Lately I’ve been devoting a bit of my attention to image processing and computer vision. It’s interesting to see so many varied processes applied to the problem over the last 50 or so years, especially when computer vision was once thought to be solvable in a single summer’s work. We humans perceive things with such apparent ease, it was probably thought that it would be a much simpler problem than playing chess. Now, after decades of focused attention, the attempts that appear most successful at image recognition of handwritten digits, street signs, toys, or even thousands of real-world images, are those that, in some way, model the networks of connections and processes of the brain.

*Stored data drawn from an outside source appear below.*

-- ==== Sys2Proof/Safety.lean ====
section
/-! DEFINITION. What counts as a safe run, and the terms in which the claims say what an instruction does and what it
leaves alone. -/

namespace Sys2Proof

open Sys2Proof.Machine

/-! ## Steps and states -/

/-- A step goes on. -/
def goesOn (s : State) : Prop := ∃ t, step s = .next t

/-- The instruction answers a next state with a property. -/
def runs (i : Instr) (s : State) (post : State → Prop) : Prop := ∃ t, exec i s = .next t ∧ post t

/-- The machine's current path is a live path of warp w. -/
def actsOn (s : State) (w : Warp) : Prop :=
  fget s.warps s.cur.warp = some w ∧ (w.path s.cur.path).live = true

/-- The path that acts. -/
def actPath (s : State) (w : Warp) : Path := w.path s.cur.path

/-! ## Frames of S-stream instructions -/

/-- Everything of the acting warp but its two paths, its shadow registers and its watchdog count is as before. -/
def warpKept (w w' : Warp) : Prop := { w' with a := w.a, b := w.b, xs := w.xs, wdc := w.wdc } = w

/-- R235: one issue more is counted, except in the supervisor slot. -/
def countedOnce (w w' : Warp) : Prop := w'.wdc = w.wdc + (if w.kind = .supervisor then 0 else 1)

/-- Only the acting warp changed; its acting path goes on at pc, the other path is untouched, and one issue is
counted. -/
def wentOn (s t : State) (w w' : Warp) (pc : W64) : Prop :=
  t = putWarp s s.cur.warp w' ∧ (actPath s w').pc = pc ∧ (actPath s w').issued = (actPath s w).pc ∧
    w'.path (!s.cur.path) = w.path (!s.cur.path) ∧ countedOnce w w'

/-- The acting path kept everything but the S-PC, the x registers and the record of the spin check (R233). -/
def pathKeptButX (s : State) (w w' : Warp) : Prop :=
  { actPath s w' with pc := (actPath s w).pc, issued := (actPath s w).issued, x := (actPath s w).x,
                      spin := (actPath s w).spin, demoted := (actPath s w).demoted } = actPath s w

/-- The acting path kept everything but the S-PC, its masks and the record of the spin check (R233). -/
def pathKeptButK (s : State) (w w' : Warp) : Prop :=
  { actPath s w' with pc := (actPath s w).pc, issued := (actPath s w).issued, k := (actPath s w).k,
                      spin := (actPath s w).spin, demoted := (actPath s w).demoted } = actPath s w

/-- R16, R33: scalar register d of the acting path holds v, x0 excepted, every other one what it held, the shadow
registers and the registers that they hide included. The reserved bits of xs0 read 0 (R12, R193). -/
def wroteX (s : State) (w w' : Warp) (d : Nat) (v : W64) : Prop :=
  (∀ r, rx w' s.cur.path r = if r = d ∧ d ≠ 0
    then (if d = 48 ∧ (actPath s w).priv ≠ 0 then v &&& ~~~((0x7F : W64) <<< 17) else v) else rx w s.cur.path r) ∧
    ((actPath s w).priv = 0 → w'.xs = w.xs) ∧
    ((actPath s w).priv ≠ 0 → ∀ r, 48 ≤ r → (fgetD 0 (actPath s w').x r : W64) = fgetD 0 (actPath s w).x r)

/-- An S-stream instruction that writes v into scalar register d, goes on at pc, and does nothing else. -/
def scalarStep (s t : State) (w : Warp) (d : Nat) (v pc : W64) : Prop :=
  ∃ w', wentOn s t w w' pc ∧ warpKept w w' ∧ pathKeptButX s w w' ∧ wroteX s w w' d v

/-- An S-stream instruction that writes mask register d, goes on at pc, and does nothing else. -/
def maskStep (s t : State) (w : Warp) (d : Nat) (m : W32) (pc : W64) : Prop :=
  ∃ w', wentOn s t w w' pc ∧ warpKept w w' ∧ w'.xs = w.xs ∧ pathKeptButK s w w' ∧
    ∀ r, rk w' s.cur.path r = if r = d then m else rk w s.cur.path r

/-- The address of the next S-stream word. -/
def nextPc (s : State) (w : Warp) : W64 := (actPath s w).pc + 4

/-- R68: A + 4 × sext(off, n). -/
def branchTarget (s : State) (w : Warp) (n off : Nat) : W64 :=
  (actPath s w).pc + (BitVec.ofNat n off).signExtend 64 * 4

/-- The instruction waits: it issues again, and nothing has changed. -/
def waits (i : Instr) (s : State) : Prop := exec i s = .next s

/-- R83, R191: the current S-stream instruction raises a precise cause with its S-PC as the address to resume at; the
issue is counted, and nothing else happens but what the delivery of that cause does. -/
def trapsAt (i : Instr) (s : State) (w : Warp) (cause : Nat) : Prop :=
  exec i s = .next (raiseTrap (putWarp s s.cur.warp (countIssue w)) s.cur.warp s.cur.path
    (sTrap (actPath s w) cause))

/-! ## Divergence -/

/-- The acting path's lanes, the divergence stack and the age queue become the ones given, the path goes on at pc, and
nothing else changes but the end of an idempotent region (R98). -/
def divStep (s t : State) (w : Warp) (k0 : W32) (stack : List DEntry) (age : List AgeEntry) (pc : W64) : Prop :=
  ∃ w', wentOn s t w w' pc ∧ w'.dstack = stack ∧ (actPath s w').age = age ∧
    { w' with a := w.a, b := w.b, wdc := w.wdc, dstack := w.dstack, nidem := w.nidem } = w ∧
    (∀ r, rk w' s.cur.path r = if r = 0 then k0 else rk w s.cur.path r) ∧
    { actPath s w' with pc := (actPath s w).pc, issued := (actPath s w).issued, k := (actPath s w).k,
                        age := (actPath s w).age } = actPath s w

/-- R105: J + 4 × sext(TOFF, 13). -/
def takenTarget (e : DEntry) : W64 := e.jaddr + e.toff.signExtend 64 * 4

/-- R105: entry e is the innermost one of a path; `rest` is the stack without it. -/
def innermost (stack : List DEntry) (pf : Bool) (e : DEntry) (rest : List DEntry) : Prop :=
  ∃ pre post, stack = pre ++ e :: post ∧ rest = pre ++ post ∧ e.path = pf ∧ ∀ x ∈ post, x.path ≠ pf

/-- R105: a path has no entry. -/
def noEntry (stack : List DEntry) (pf : Bool) : Prop := ∀ x ∈ stack, x.path ≠ pf

/-- R104: an open divergence of the path at J. -/
def divergenceOpen (w : Warp) (pf : Bool) (j : W64) : Prop :=
  (∃ e ∈ w.dstack, e.path = pf ∧ e.jaddr = j) ∨ (w.div = true ∧ w.recon = j)

/-- R23: the age queue with every valid bit cleared. -/
def agesCleared (s : State) (w : Warp) : List AgeEntry := clearAge (actPath s w).age

/-! ## Vector registers -/

/-- One register of the warp gets new lanes and a tag; the path goes on at pc, and nothing else changes. -/
def regStep (s t : State) (w : Warp) (v : Nat) (tag : Fmt) (lanes : Nat → W32) (pc : W64) : Prop :=
  ∃ w', wentOn s t w w' pc ∧ { w' with a := w.a, b := w.b, wdc := w.wdc, regs := w.regs } = w ∧
    { actPath s w' with pc := (actPath s w).pc, issued := (actPath s w).issued } = actPath s w ∧
    (∀ n, n ≠ v → fget w'.regs n = fget w.regs n) ∧ vtag w' v = tag ∧ missing w' v = false ∧
    ∀ l, l < 32 → lane (vread w' v) l = lanes l

/-! ## Barriers -/

/-- The warp is whole, its acting path has issued every clause and stands at a barrier for the first time, and no path
of the warp waits for a phase of barrier n. -/
def atBarrier (s : State) (w : Warp) (level : Bool) (n : Nat) : Prop :=
  actsOn s w ∧ rising s.warps = true ∧ w.div = false ∧ noEntry w.dstack s.cur.path ∧ allIssued (actPath s w) = true ∧
    (actPath s w).synced = none ∧ waitsPhase w level n = false

/-- A barrier instruction raises a cause, its barrier and its warp's PEND and APH unchanged. -/
def barrierTraps (i : Instr) (s : State) (w : Warp) (cause : Nat) : Prop :=
  ∃ w', exec i s = .next (raiseTrap (putWarp s s.cur.warp w') s.cur.warp s.cur.path (sTrap (actPath s w') cause)) ∧
    { w' with a := w.a, b := w.b, wdc := w.wdc } = w ∧ countedOnce w w' ∧
    { actPath s w' with spin := (actPath s w).spin, wait := (actPath s w).wait } = actPath s w ∧
    w'.path (!s.cur.path) = w.path (!s.cur.path)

You may have heard about the Google learning system that learned to recognise the faces of cats and people from YouTube videos. This is part of a revolution in artificial neural networks known as deep learning. Among deep learning architectures are ones that use many units that activate stochastically and clever learning rules (e.g., stochastic gradient descent and contrastive divergence). The networks can be trained to perform image classification to state-of-the-art levels of accuracy. Perhaps another interesting thing about these developments, a number of which have come from Geoffrey Hinton and his associates, is that some of them are “generative”. That is, while learning to classify images, these networks can be “turned around” or “unfolded” to create images, compress and cluster images, or perform image completion. This has obvious parallels to the human ability to imagine scenes, and the current understanding of the mammalian primary visual cortex that appears to essentially recreate images received at the retina.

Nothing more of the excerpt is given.